__Task__:
Go to the line below containing "1#4 ∨ f.aux.getLsbD 3" and print exactly from there through the line containing "check 4). -/", both included. Print nothing else.
————————
-- ==== Sys2Proof/WellFormed.lean ====
section
/-! DEFINITION. A well-formed instruction: no reserved field and no reserved value (R47, R396), and, where the
opcode table has two rows for one opcode, the field that tells them apart agrees with the constructor. An event is
well-formed. -/

namespace Sys2Proof

/-- The field that tells two rows of one opcode apart holds what the constructor says (R199, R200, R207, R251, R352). -/
def Instr.formOk : Instr → Bool
  | .trap f => !f.fn.getLsbD 0
  | .trapSys f => f.fn.getLsbD 0
  | .htagSet f => !f.aux.getLsbD 11
  | .htagRead f => f.aux.getLsbD 11
  | .fmx f => f.h = 0#1
  | .fmxHaar f => f.h = 1#1
  | .fclrBuffer f => f.aux = 0#4 ∨ f.aux = 1#4 ∨ f.aux.getLsbD 3
  | .fclrCounters f => f.aux = 2#4
  | .fclrGrid f => f.aux = 3#4
  | .fclrGrad f => 4 ≤ f.aux.toNat ∧ f.aux.toNat ≤ 7
  | _ => true

/-- No reserved field or value, and the form the constructor names (R47, R63 check 4). -/
def Instr.WellFormed (i : Instr) : Bool := i.formOk && i.reservedBit.isNone

end Sys2Proof
end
————————
__The answer__:
  | .fclrBuffer f => f.aux = 0#4 ∨ f.aux = 1#4 ∨ f.aux.getLsbD 3
  | .fclrCounters f => f.aux = 2#4
  | .fclrGrid f => f.aux = 3#4
  | .fclrGrad f => 4 ≤ f.aux.toNat ∧ f.aux.toNat ≤ 7
  | _ => true

/-- No reserved field or value, and the form the constructor names (R47, R63 check 4). -/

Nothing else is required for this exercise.